According to the Clarin, a Buenos Aires morning newspaper, “In the world some 33 million legal abortions take place annually, and if all the illegal abortions are added to this, the total would come to be between 40 million and 60 million.” “Seventy-six percent of the world’s population lives in countries where induced abortion is legal.” The numerous lives that were helplessly and haplessly taken by abortion is could outnumber Argentina’s population and could outscore population of a country such as that of Britain, Egypt, France, Italy, South Africa, or Turkey annually. Furthermore it is comparable to the number of victims of the entire six years of the World War II, which is estimated to be about 50 million people.
Over a million teenage girls become pregnant each year in the United States alone. These cases of unwanted pregnancy, results in much unnecessary suffering and anguish. Most of these youths, feel sorry for their course of conduct and want to iron out kinks they have created in their very young lives. Locking horns with the scary prospect of bearing a baby out of wedlock, some would opt to choose abortion as an easy solution to their problems. Alas, every year nearly half-a-million pregnant girls in the United States, chooses abortion to lick their problems. But is this the best solution to prevent an unwanted pregnancy?
A young woman is expected to have an innate natural feeling for the child developing in her womb her, but she is bound to face worries and apprehension. The concern of meeting both ends meet and the worries that one may not be carry out the responsibilities of becoming a single parent are also common reasons why many opts for an abortion. Pressure from others, particularly from a boyfriend, might induce the unwanted and inhumane abortion.
In many people from developed nations abortion is considered safer than childbearing for a pregnant adolescent. All things measured, as abortion may seem desirable. However, the facts would reveal that most of those who choose abortion have regretted getting aborted later. One woman says: “I had an abortion at the age of 20. Now I’m 34, and it’s hard for me to deal with what I did. I wanted my baby, but my boyfriend didn’t. I’m still experiencing emotional trauma; the pain is with you for the rest of your life.”
Instead of an instant escape from the responsibilities of early childbearing, abortion, nonetheless, might trigger and create more intricate problems that could make things worst. Some of those young women which gone through the knife of extinguishing the life out of their future child suffered from depression and had to go through clinic to be treated. Some would even want to commit suicide.

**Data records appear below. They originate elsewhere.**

-- ==== Sys2Proof/Proofs/FieldCommands.lean ====
section
/-! The six commands of the field unit: the word, the refusal, the result (R102 to R113). -/

namespace Sys2Proof.Machine
open Sys2Proof.Claims

/-- A command whose computation gives an element answers it. -/
theorem exec_of_elem {i : Instr} {s : State} {c : Calc Elem} {e : Elem}
    (computation : resultOfInstr s.ca i = elemResult <$> c) (value : c = .ok e) : exec i s = .next (answered (0x0#4 ++ 0x0#4 ++ e) s) := by
  rw [exec_eq_respond, computation, value]
  exact respond_elemResult e s

/-- A command whose computation raises a status answers that status (R164). -/
theorem exec_of_raise {α : Type} {i : Instr} {s : State} {result : α → Byte} {c : Calc α} {e : ErrorStatus}
    (computation : resultOfInstr s.ca i = result <$> c) (raised : c = raise e) :
    exec i s = .next (answered (errorResponse e) s) := by
  rw [exec_eq_respond, computation, raised]
  rfl

end Sys2Proof.Machine

namespace Sys2Proof.Proofs
open Sys2Proof.Machine Sys2Proof.Claims

/-- Settles O30: the degree is the exponent of the leading bit. -/
theorem fdegCommand : Obligations.FdegCommand := by
  unfold Obligations.FdegCommand
  refine ⟨fun w => decode_encode (.fdeg w), fun a b s hb => runCommand_FW_reserved (i := .fdeg a) rfl a hb s,
    fun w s => ?_⟩
  refine ⟨deg w.toNat, fun zero => by rw [zero]; rfl, fun nonzero => ?_, ?_⟩
  · have hw : w.toNat ≠ 0 := fun h => nonzero (BitVec.eq_of_toNat_eq h)
    rw [deg_pos hw, Int.toNat_natCast]
    exact ⟨Int.natCast_nonneg _, Nat.log2_self_le hw, Nat.lt_log2_self⟩
  · rw [exec_eq_respond, resultOfInstr, degreeResult_deg]
    rfl

/-- Settles O33: the loop of `gf_red` leaves the remainder, for every wide operand within its fuel. -/
theorem fredCommand : Obligations.FredCommand := by
  unfold Obligations.FredCommand
  refine ⟨fun w => decode_encode (.fred w), fun a b s hb => runCommand_FW_reserved (i := .fred a) rfl a hb s,
    fun w s => ?_⟩
  obtain ⟨q, r, hq, split, run⟩ := gfRed_remainder w.isLt
  exact ⟨q, r, hq, split, run, exec_of_elem rfl run⟩

/-- Settles O31: the sum is the XOR of the two low nibbles. -/
theorem faddCommand : Obligations.FaddCommand := by
  unfold Obligations.FaddCommand
  refine ⟨fun a b => ?_, fun h a k b s hk => runCommand_FF_reserved (i := .fadd a b) rfl a b hk s, fun a b s => ?_⟩
  · rw [append_nibbles]
    exact decode_encode (.fadd a b)
  · exact respond_elemResult (gfAdd a b) s

/-- Settles O32: the product is an element, and the source's two products are evaluated. -/
theorem fmulCommand : Obligations.FmulCommand := by
  unfold Obligations.FmulCommand
  refine ⟨fun a b => ?_, fun h a k b s hk => runCommand_FF_reserved (i := .fmul a b) rfl a b hk s, fun a b s => ?_,
    by decide, by decide⟩
  · rw [append_nibbles]
    exact decode_encode (.fmul a b)
  · exact respond_elemResult (gfMul a b) s

/-- Settles O34: the inverse of a nonzero operand is the element whose product with it is 1, a relation that is symmetric. -/
theorem finvCommand : Obligations.FinvCommand := by
  unfold Obligations.FinvCommand
  refine ⟨fun a => ?_, fun h a b s hb => runCommand_F1_reserved (i := .finv a) rfl a hb s,
    fun s => exec_of_raise (e := .div0) rfl gfInv_zero, fun a s ha => ?_, fun a r => gfInv_involutive⟩
  · rw [append_nibbles_byte]
    exact decode_encode (.finv a)
  · obtain ⟨r, run, unit⟩ := gfInv_of_ne_zero ha
    exact ⟨r, unit, run, exec_of_elem rfl run⟩

/-- Settles O35: the dividend times the inverse of the divisor, and the divisor 0 before the dividend is looked at. -/
theorem fdivCommand : Obligations.FdivCommand := by
  unfold Obligations.FdivCommand
  refine ⟨fun a b => ?_, fun h a k b s hk => runCommand_FF_reserved (i := .fdiv a b) rfl a b hk s,
    fun a s => exec_of_raise (e := .div0) rfl (gfDiv_zero a), fun a b s hb => ?_⟩
  · rw [append_nibbles]
    exact decode_encode (.fdiv a b)
  · obtain ⟨q, run, product⟩ := gfDiv_of_ne_zero a hb
    exact ⟨q, product, run, exec_of_elem rfl run⟩

end Sys2Proof.Proofs
end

Anyone facing unwanted pregnancy out of wedlock should not create a foolish decision. Things might look bleak and not well, it is not yet the end of the world. But such ones surely need support, understanding and witty guidance.
Getting the much needed support from family members is indeed vital for those who were gotten into early pregnancy. The problem is already there and should be tackled with sheer courage and with unwavering willingness to bear the baby, no matter what is the cost is, disregarding what other people might say. Words from uncaring people can be very hurtful but they cannot kill, at the end of the day it is the decision of a young parent to be will prevail, and choosing not to abort, will always be a smart, mature and responsible move.

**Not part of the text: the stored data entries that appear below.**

-- ==== Sys2Proof/Proofs/ElemField.lean ====
section
/-! The sixteen elements with XOR and `gf_mul` are a field. -/

namespace Sys2Proof.Machine

/-- A field that is the engine's: its elements are the sixteen, its sum is `gf_add` (R103) and its product `gf_mul` (R105). -/
structure ElemField (K : Type) [Field K] where
  equiv : Elem ≃ K
  map_xor : ∀ a b, equiv (a ^^^ b) = equiv a + equiv b
  map_gfMul : ∀ a b, equiv (gfMul a b) = equiv a * equiv b

/-- The inverse of an element in the field, 0 for 0, where `gf_inv` has no value (R109). -/
def fieldInv (a : Elem) : Elem :=
  match gfInv a with
  | .ok r => r
  | .error _ => 0

theorem gfMul_fieldInv {a : Elem} (ha : a ≠ 0) : gfMul a (fieldInv a) = 1#4 := by
  obtain ⟨r, run, unit⟩ := gfInv_of_ne_zero ha
  rw [fieldInv, run]
  exact unit

/-- The elements as a field: a name of its own, since bit vectors have the sum and product of integers. -/
def FieldElem : Type := Elem

@[reducible] def fieldOfElems : Field FieldElem where
  add := gfAdd
  zero := 0#4
  neg a := a
  mul := gfMul
  one := 1#4
  inv := fieldInv
  nsmul := @nsmulRec _ ⟨0#4⟩ ⟨gfAdd⟩
  zsmul := @zsmulRec _ ⟨0#4⟩ ⟨gfAdd⟩ ⟨id⟩ (@nsmulRec _ ⟨0#4⟩ ⟨gfAdd⟩)
  add_assoc := BitVec.xor_assoc
  zero_add _ := BitVec.zero_xor
  add_zero _ := BitVec.xor_zero
  add_comm := BitVec.xor_comm
  neg_add_cancel _ := BitVec.xor_self
  mul_assoc := gfMul_assoc
  one_mul := one_gfMul
  mul_one := gfMul_one
  mul_comm := gfMul_comm
  zero_mul := zero_gfMul
  mul_zero := gfMul_zero
  left_distrib := gfMul_xor
  right_distrib := xor_gfMul
  exists_pair_ne := ⟨0#4, 1#4, (by decide : 0#4 ≠ 1#4)⟩
  mul_inv_cancel _ := gfMul_fieldInv
  inv_zero := rfl
  nnqsmul := _
  qsmul := _

/-- The engine's field exists, so what holds of the elements in every such field holds of the elements. -/
theorem exists_elemField : ∃ (K : Type) (_ : Field K), Nonempty (ElemField K) :=
  ⟨FieldElem, fieldOfElems, ⟨@ElemField.mk _ fieldOfElems (Equiv.refl Elem) (fun _ _ => rfl) fun _ _ => rfl⟩⟩

namespace ElemField

variable {K : Type} [Field K] (e : ElemField K)

@[simp] theorem map_zero : e.equiv 0#4 = 0 := by
  simpa using e.map_xor 0#4 0#4

@[simp] theorem map_eq_zero_iff {a : Elem} : e.equiv a = 0 ↔ a = 0#4 := by
  rw [← e.map_zero, e.equiv.apply_eq_iff_eq]

@[simp] theorem map_one : e.equiv 1#4 = 1 := by
  have square := e.map_gfMul 1#4 1#4
  rw [gfMul_one, eq_comm, mul_eq_left₀ (mt e.map_eq_zero_iff.1 (by decide))] at square
  exact square

include e in
/-- The characteristic is 2. -/
theorem two_eq_zero : (2 : K) = 0 := by
  have double := e.map_xor 1#4 1#4
  rw [BitVec.xor_self, e.map_zero, e.map_one, one_add_one_eq_two] at double
  exact double.symm

end ElemField

end Sys2Proof.Machine
end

A teenager mother named Natisa quotes: “Five years ago I was sitting in an abortion clinic, waiting my turn. Instead of taking my turn, I thought twice and walked out of the clinic. I now have a wonderful four-year-old son, another baby on the way, and am married to a loving father.”
Several unwed mothers have elected to relinquish their rights to rear their babies for adoption, feeling that they couldn’t give the best to the baby. Adoption could be far better than putting an end to a child’s life, but our Divine Creator God does hold a parent liable to give her best in rearing her offspring. Furthermore, it would be better for an unwed mother to raise the child herself.
The task of raising a newborn baby could indeed change lifestyle instantly and could be difficult and burdensome. Nonetheless, the Scriptures give sensible counsel that can assist these young people face harsh challenges. Regretful unwed mothers will indeed given Divine Providence and hope to pull through from spiritual help based firmly on God’s Word. Sure enough, with the much needed tender loving support and appropriate guidance, light will soon be seen at the end of the tunnel. Abortion is certainly not the answer!